Too many inputs

All this week I have been writing about organising inputs to the creative process, but at the end of the week I’m feeling overwhelmed from too many inputs. I need to switch off and reflect, but before I do here are the themes that are swirling round my head. I capture them so that they might be useful for another time.

Choosing what to turn on and turn off. We need inputs for the creative process. The art is in determining what inputs we want and what to turn off. I feel like going on a digital input purge and then only turning the inputs on again as I find I need them.

Maintaining work discipline. At the start of the week I am disciplined in my routines, when I look at stuff on the internet, when I take breaks, but the end of the week that discipline goes away.

Doing the work that lets you do the work. One of the things that has interrupted me this week is the on-going fallout from my old computer dying. One of the 7 Habits of Successful People is making time to sharpen the tools. Today that happened to mean spending two hours on the phone to Microsoft to solve a problem with my Office subscription. It’s the enabling works, to use a construction analogy. Doing the work that lets you do the work. If you can think of it in these terms it can you keep a smile on your face.

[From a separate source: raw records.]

def heldByOthers (h : Holdings) (index : Nat) : BitVec 17 :=
  h.foldl (fun a x => if x.1 = index then a else a ||| x.2) 0

/-- A channel is released: the joined members of its group finish by direct reads (R120). -/
def Dev.dropGroups (d : Dev) (ch : Fin 8) : Dev :=
  let joined := match d.mc[ch].group with | some g => g.joined | none => []
  let d := { d with arr := d.arr.map fun (a : Arr) => match a.tile with
    | some u => if joined.contains u then { a with mcast := false } else a
    | none => a }
  d.modMc ch fun m => { m with group := none, waiting := [], buf := [] }

/-- Put holdings into the state. -/
def Dev.setHoldings (d : Dev) (h : Holdings) : Dev :=
  let get (index : Nat) : BitVec 17 := ((h.find? (·.1 = index)).map (·.2)).getD 0
  let holder (bit : Nat) : Nat := ((h.find? fun x => x.2.getLsbD bit).map (·.1)).getD 0
  let d := { d with
    ctx := Vector.ofFn fun (c : CtxId) => { d.ctx[c] with
      heldMc := (get (0x2130 + c.val)).setWidth 8, heldCmp := ((get (0x2130 + c.val)) >>> 8).setWidth 8 }
    cmp := Vector.ofFn fun (i : Fin 8) => { d.cmp[i] with holder := holder (8 + i.val) }
    per := { d.per with syncHolder := holder 16 } }
  (List.finRange 8).foldl (fun (d : Dev) (i : Fin 8) =>
    let k := holder i.val
    let who : Option CtxId := if hk : 0x2130 ≤ k ∧ k < 0x2140 then some ⟨k - 0x2130, by omega⟩ else none
    if d.mc[i].holder = who then d else (d.dropGroups i).modMc i fun m => { m with holder := who }) d

/-- A DRAINING context whose work has all finished (R43). -/
def Dev.drained (d : Dev) (c : CtxId) : Bool :=
  d.ctx[c].st = .draining && !d.cmds.any (·.c = c) &&
    d.ctx[c].queue.toList.all fun q => q.held.isEmpty && q.issued == q.head

/-- Releases, then claims in ascending index; `freeing` are the contexts that become FREE at this tick. -/
def Dev.step3 (d : Dev) (freeing : List CtxId) : Dev :=
  let free (index : Nat) : Bool := freeing.any fun c => index = 0x2130 + c.val
  let h0 : Holdings := claimants.map fun i =>
    let w := d.claimWanted i
    (i, if free i then 0 else if w.2 then d.claimHeld i &&& w.1 else d.claimHeld i)
  let (h, d) := claimants.foldl (fun (acc : Holdings × Dev) i =>
    let (h, d) := acc
    let w := d.claimWanted i
    if !w.2 then acc
    else
      let own := ((h.find? (·.1 = i)).map (·.2)).getD 0
      let wanted := w.1 &&& ~~~own
      if wanted &&& heldByOthers h i = 0 then
        (h.map fun x => if x.1 = i then (i, w.1) else x, { d with lex := { d.lex with denied := d.lex.denied.filter (· ≠ i) } })
      else (h, ({ d with lex := { d.lex with denied := keyPut i d.lex.denied } }).event .lexicon 0x0400 0 (BitVec.ofNat 32 i)))
    (h0, d)
  d.setHoldings h

/-! ## Step 4: configuration -/

/-- Replace the low or the high word of an address register. -/
def putWord (a : BitVec 64) (high : Bool) (v : Word) : BitVec 64 :=
  if high then (v ++ a.setWidth 32 : BitVec 64) else (((a >>> 32).setWidth 32 : Word) ++ v : BitVec 64)

/-- A buffered write of an event ring's registers (R369). -/
def Dev.applyRing (d : Dev) (r : Option CtxId) (o : Nat) (v : Word) : Dev :=
  if o = 8 then d.modRing r fun y => { y with enable := v.getLsbD 0 }
  else if (d.ringOf r).st = .disabled then d.modRing r fun y => { y with ecb := putWord y.ecb (decide (o = 4)) v }
  else d.count 0

/-- A buffered register write (R11, R359, R369, R89). -/
def Dev.applyReg (d : Dev) (x : Nat) (v : Word) : Dev :=
  if h : 0x10000 ≤ x ∧ x < 0x20000 then
    let c : CtxId := ⟨(x - 0x10000) / 4096, by omega⟩
    let o := x % 4096
    if hq : o < 0x40 then
      let q : QId := ⟨o / 16, by omega⟩
      if o % 16 = 0 then d.modQ c q fun y => { y with enable := v.getLsbD 0 }
      else if d.ctx[c].queue[q].st = .disabled then
        d.modQ c q fun y => { y with qcb := putWord y.qcb (decide (o % 16 = 8)) v }
      else d.count 0
    else if o < 0x4C then d.applyRing (some c) (o - 0x40) v
    else d.lexSet (0x2210 + c.val) 1 v.toNat
  else d.applyRing none (x - 0x100) v

/-- The rate that 0x2000 gives is out of 23.976 Hz to 120 Hz, from subindexes 3 and 4 (R388). -/
def Dev.rateBad (d : Dev) : Bool :=
  let n := d.lexVal 0x2000 3
  let k := d.lexVal 0x2000 4
  d.lexVal 0x2000 2 = 0xF && (k = 0 || decide (n * 1001 < 24000 * k) || decide (120 * k < n))

/-- Buffered Lexicon writes in ascending index and subindex, but for the layer maps, which their own rule applies. -/
def Dev.applyLex (d : Dev) (buf : List (Nat × Nat)) : Dev :=
  let old := d
  let d := buf.foldl (fun d p =>
    let index := p.1 / 256
    if 0x2230 ≤ index ∧ index < 0x2240 then d else d.lexSet index (p.1 % 256) p.2) d
  if d.rateBad then
    ([2, 3, 4].foldl (fun d s => d.lexSet 0x2000 s (old.lexVal 0x2000 s)) d).count 1
  else d

/-- A change of Period state (R26, R27). -/
def PState.code : PState → Nat | .freeRun => 0 | .locked => 1 | .holdover => 2 | .acquiring => 3

def Dev.setPState (d : Dev) (s : PState) : Dev :=
  let o := d.per.pstate
  if o = s then d
  else ({ d with per := { d.per with pstate := s } }).event .period 0x0500 0 (BitVec.ofNat 32 (256 * o.code + s.code))

/-- The tick lead applies to this module: it is the Head of a group with another member, one that it expects or that it reaches
(R306, assumption log 30). -/
def Dev.leads (d : Dev) : Bool := d.isHead && (d.expected ||| d.grp.reachable) &&& ~~~modBit d.grp.module ≠ 0

/-- How long after its source tick this module ticks. -/
def Dev.tickDelay (d : Dev) : Nat :=
  if d.leads then d.grp.lead.toNat
  else if d.per.source = 3 && !d.isHead then d.grp.lead.toNat - (if d.grp.myDelay = 0xFFFF then 0 else d.grp.myDelay.toNat)
  else 0

/-- The source and the rate come into force (R22 to R24, R26, R28). -/
def Dev.applySource (d : Dev) : Dev :=
  let src : BitVec 2 := BitVec.ofNat 2 (d.lexVal 0x2000 1)
  let code := d.lexVal 0x2000 2
  let (num, den) := rateOf code (d.lexVal 0x2000 3) (d.lexVal 0x2000 4)
  let p := d.per
  if src = p.source ∧ code = p.rate.toNat ∧ num = p.num ∧ den = p.den then d
  else
    let d := { d with per := { p with source := src, rate := BitVec.ofNat 8 code, num := num, den := den } }
    let at0 := p.lastTick - d.tickDelay
    let d := { d with per := { d.per with
      lastSrc := at0, base := at0, epoch := at0, k := 1, intervals := [], ties := 0, run := 0, runLast := 0
      newSetting := decide (src ≠ 0) } }
    let d := d.setPState (if src = 0 then .freeRun else .acquiring)
    if src = 3 then d else d.modGrp fun g => { g with tookOver := false }

/-- The group's number or this module's number changes: its membership starts again (R303); a new number that a reachable member
holds is taken (R305). A write of the Head's number moves the role (R309); without one, the standby that has taken the role
keeps it, and a member that follows it does while no route leads to the Head that is named (R311). -/
def Dev.applyGroup (d old : Dev) : Dev :=
  let m : ModId := ⟨d.lexVal 0x2400 2 % 64, Nat.mod_lt _ (by decide)⟩
  let d := if d.lexVal 0x2400 1 = old.lexVal 0x2400 1 ∧ m = d.grp.module then d
    else d.modGrp fun g => { g with
      module := m, formed := false, shardGen := [], csnNext := 0, anns := [], ready := [], sets := []
      numberClash := d.lexVal 0x2400 1 = old.lexVal 0x2400 1 && m ≠ g.module && g.routes[m].valid
      joining := none, echoes := 0, early := []
      nbr := Vector.replicate 64 [], routes := Vector.replicate 64 {}, reachable := modBit m, tickFrom := none
      delays := Vector.replicate 64 none, oldHead := none, heldAssign := [], awaitState := false, awaitReports := 0
      reports := [] }
  let d := if (List.range 6).all fun s => d.lexVal 0x2400 s = old.lexVal 0x2400 s then d
    else d.modGrp fun g => { g with tickFrom := none }
  let kept : Bool := d.lexVal 0x2400 3 = old.lexVal 0x2400 3 &&
    (d.grp.tookOver || (d.isStandby d.grp.head && d.noRouteToHead && d.grp.head ≠ d.namedHead))
  if kept then d else d.moveHead d.namedHead

/-- A Dependent that the Head has given the shard generations joins at this tick (R304); the Head forms by its routes. -/
def Dev.formGroup (d : Dev) : Dev :=
  let d := d.modGrp fun g => { g with reachable := g.reachable ||| modBit g.module }
  if d.isHead then d.headRoutes (d.grp.nbr.set d.grp.module d.neighbours)
  else match d.grp.joining with
    | some t => d.modGrp fun g => { g with formed := true, shardGen := t, joining := none }
    | none => d

/-- Roles, Heads and delays at step 4 (R303 to R311). -/
def Dev.stepGroup (d old : Dev) : Dev :=
  let d := (((d.applyGroup old).takeover).formGroup).setLead
  let d := if d.isHead then d.modGrp fun g => { g with myDelay := 0 }
    else d.modGrp fun g => { g with sincePowerUp := false, gperiod := g.lastG }
  (d.reckonRole).announceReady.settleColls

/-! ### Rephrase at step 4 (R88 to R93) -/

/-- The budget is refilled and the counts of the Period that ends are kept (R88, Table 04-5). -/
def Dev.refill (d : Dev) (c : CtxId) : Dev :=
  let budget := BitVec.ofNat 32 (d.lexVal (0x2210 + c.val) 1)
  d.modRph c fun r => { r with
    remain := budget, exhausted := false, exhaustedLast := r.exhausted, step1 := 0, step2 := 0, unrep := 0
    step1Last := r.step1, step2Last := r.step2, unrepLast := r.unrep }

/-- Some entry of the layer names a usable wide variant (R93). -/
def Dev.hasWide (d : Dev) (c : CtxId) (layer : Nat) : Bool :=
  d.ctx[c].ldt.entries.any fun e =>
    let x := LdtE.of e.2
    decide (x.type = 1 ∧ x.layer = layer) && (d.wideVariant c e.1).isSome

def wideBits (d : Dev) (c : CtxId) : Nat :=
  (List.range 256).foldl (fun a i => if d.hasWide c i then a + 2 ^ i else a) 0

/-- Troubled tiles of a layer over the `w` Periods before Period `n`. -/
def Rph.sum (r : Rph) (layer n w : Nat) : Nat :=
  r.counts.foldl (fun a x => if x.1 = layer ∧ x.2.1 < n ∧ n ≤ x.2.1 + w then a + x.2.2 else a) 0

def Rph.promote (r : Rph) (layer n : Nat) : Rph := { r with promotedAt := alPut 0 layer (n + 1) r.promotedAt }

def Dev.setLayers (d : Dev) (c : CtxId) (bits : Nat) : Dev := d.lexSet (0x2230 + c.val) 1 bits

/-- Promotion and demotion of the layers of a context; `w` is the map that a write brings at this tick. -/
def Dev.layers (d : Dev) (c : CtxId) (w : Option Nat) : Dev :=
  let n := d.per.number.toNat
  let wide := wideBits d c
  let old := d.lexVal (0x2230 + c.val) 1
  let new := match w with | some v => v &&& wide | none => old
  let fixed := new ^^^ old
  let d := (d.setLayers c new).modRph c fun r => { (List.range 256).foldl (fun (r : Rph) i =>
      if new.testBit i && fixed.testBit i then r.promote i n else r) r with
    counts := r.counts.filter fun x => decide (n ≤ x.2.1 + 65536) }
  let thr := d.lexVal 0x2200 1
  let win := d.lexVal 0x2200 2
  let dem := d.lexVal 0x2200 3
  let d := (List.range 256).foldl (fun d i =>
    if thr ≠ 0 && !(new.testBit i) && !(fixed.testBit i) && wide.testBit i && decide (thr < d.ctx[c].rph.sum i n win) then
      let d := d.setLayers c (d.lexVal (0x2230 + c.val) 1 + 2 ^ i)
      let d := d.modRph c fun r => { r.promote i n with counts := r.counts.filter (·.1 ≠ i) }
      (d.event (.queue c 0) 0x0005 0 (BitVec.ofNat 32 i)).countCtx 6 c
    else d) d
  (List.range 256).foldl (fun d i =>
    let r := d.ctx[c].rph
    if dem ≠ 0 && (d.lexVal (0x2230 + c.val) 1).testBit i && !(fixed.testBit i) &&
        decide (alGet 0 r.promotedAt i + dem ≤ n + 1) && decide (r.sum i n dem = 0) then
      ((d.setLayers c (d.lexVal (0x2230 + c.val) 1 - 2 ^ i)).event (.queue c 0) 0x0006 0 (BitVec.ofNat 32 i)).countCtx 7 c
    else d) d

/-- Rephrase of every context. -/
def Dev.stepRephrase (d : Dev) (buf : List (Nat × Nat)) : Dev :=
  (List.finRange 16).foldl (fun d c =>
    let w := (buf.find? (·.1 = lexKey (0x2230 + c.val) 1)).map (·.2)
    if d.ctx[c].resident ∨ w.isSome then (d.refill c).layers c w else d.refill c) d

/-! ### Ports, service and other commands at step 4 -/

/-- Port enables and full retrains (R302). -/
def Dev.stepPort (d : Dev) (p : PortId) : Dev :=
  let i := 0x2440 + p.val
  let d := if d.lexVal i 1 = 0 then d.portLeaves p .disabled
    else if d.port[p].st = .disabled then d.portState p (if d.port[p].absent then .down else .detect) else d
  let d := if d.lexVal i 3 = 1 ∧ (d.port[p].st = .up12 ∨ d.port[p].st = .up8) then
      ((d.portLeaves p .retrain).modPort p fun x => { x with retrains := satInc x.retrains }).countPort 2 p
    else d
  d.lexSet i 3 0

/-- Step 4 (R30): registers, then the Lexicon, then what the values in force bring. -/
def Dev.step4 (d : Dev) (rwp : List (Nat × Word)) (buf : List (Nat × Nat)) : Dev :=
  let d := rwp.foldl (fun d p => d.applyReg p.1 p.2) d
  let old := d
  let d := (d.applyLex buf).applySource
  let d := (d.stepGroup old).stepRephrase buf
  let d := (d.growPool).reduceQuotas 4096
  let d := (if d.lexVal 0x2702 3 = 0 then d else d.service.strand).supSwap
  let d := (List.finRange 18).foldl Dev.stepPort d
  let d := if d.lexVal 0x2703 4 = 1 then
      let d := d.lexSet 0x2703 4 0
      { d with life := { d.life with wanted := true } }
    else d
  let d := if buf.any (fun p => p.1 = lexKey 0x2A01 1) then d.measScope else d
  { d with ctx := d.ctx.map fun (x : Ctx) => { x with streamUnits := x.streamNext } }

Why do we need all this data anyway? Part of my day has been spent improving my internet data hygiene. I’ve been checking terms and conditions of different cloud storage systems and privacy statements. The paradigm of the cloud is ‘more’ and ‘everywhere’. But what about ‘less’ and ‘only sometimes’? I’ve been musing on whether I could keep my cloud data down to 5Gb. Even that is a huge amount of data (it doesn’t contain much video or audio). I bet only 1% of what’s in my cloud is actually of any value. Once upon a time there were no data centres. Now there are vast, energy-consuming data centres filled with… well, what? I don’t think there has been a corresponding increase in human well being or understanding of the human condition.

Diminishing data – what if over time we automatically had less storage? We’d have to choose what we wanted to keep, rediscovering things as we went and discarding the rest. And we’d save our children the burden of figuring out what they should keep for us.

And finally…

Reading Proust helps you understand privacy statements. Both have long, sometimes inpentrable sentences and the paragraph discipline is atrocious.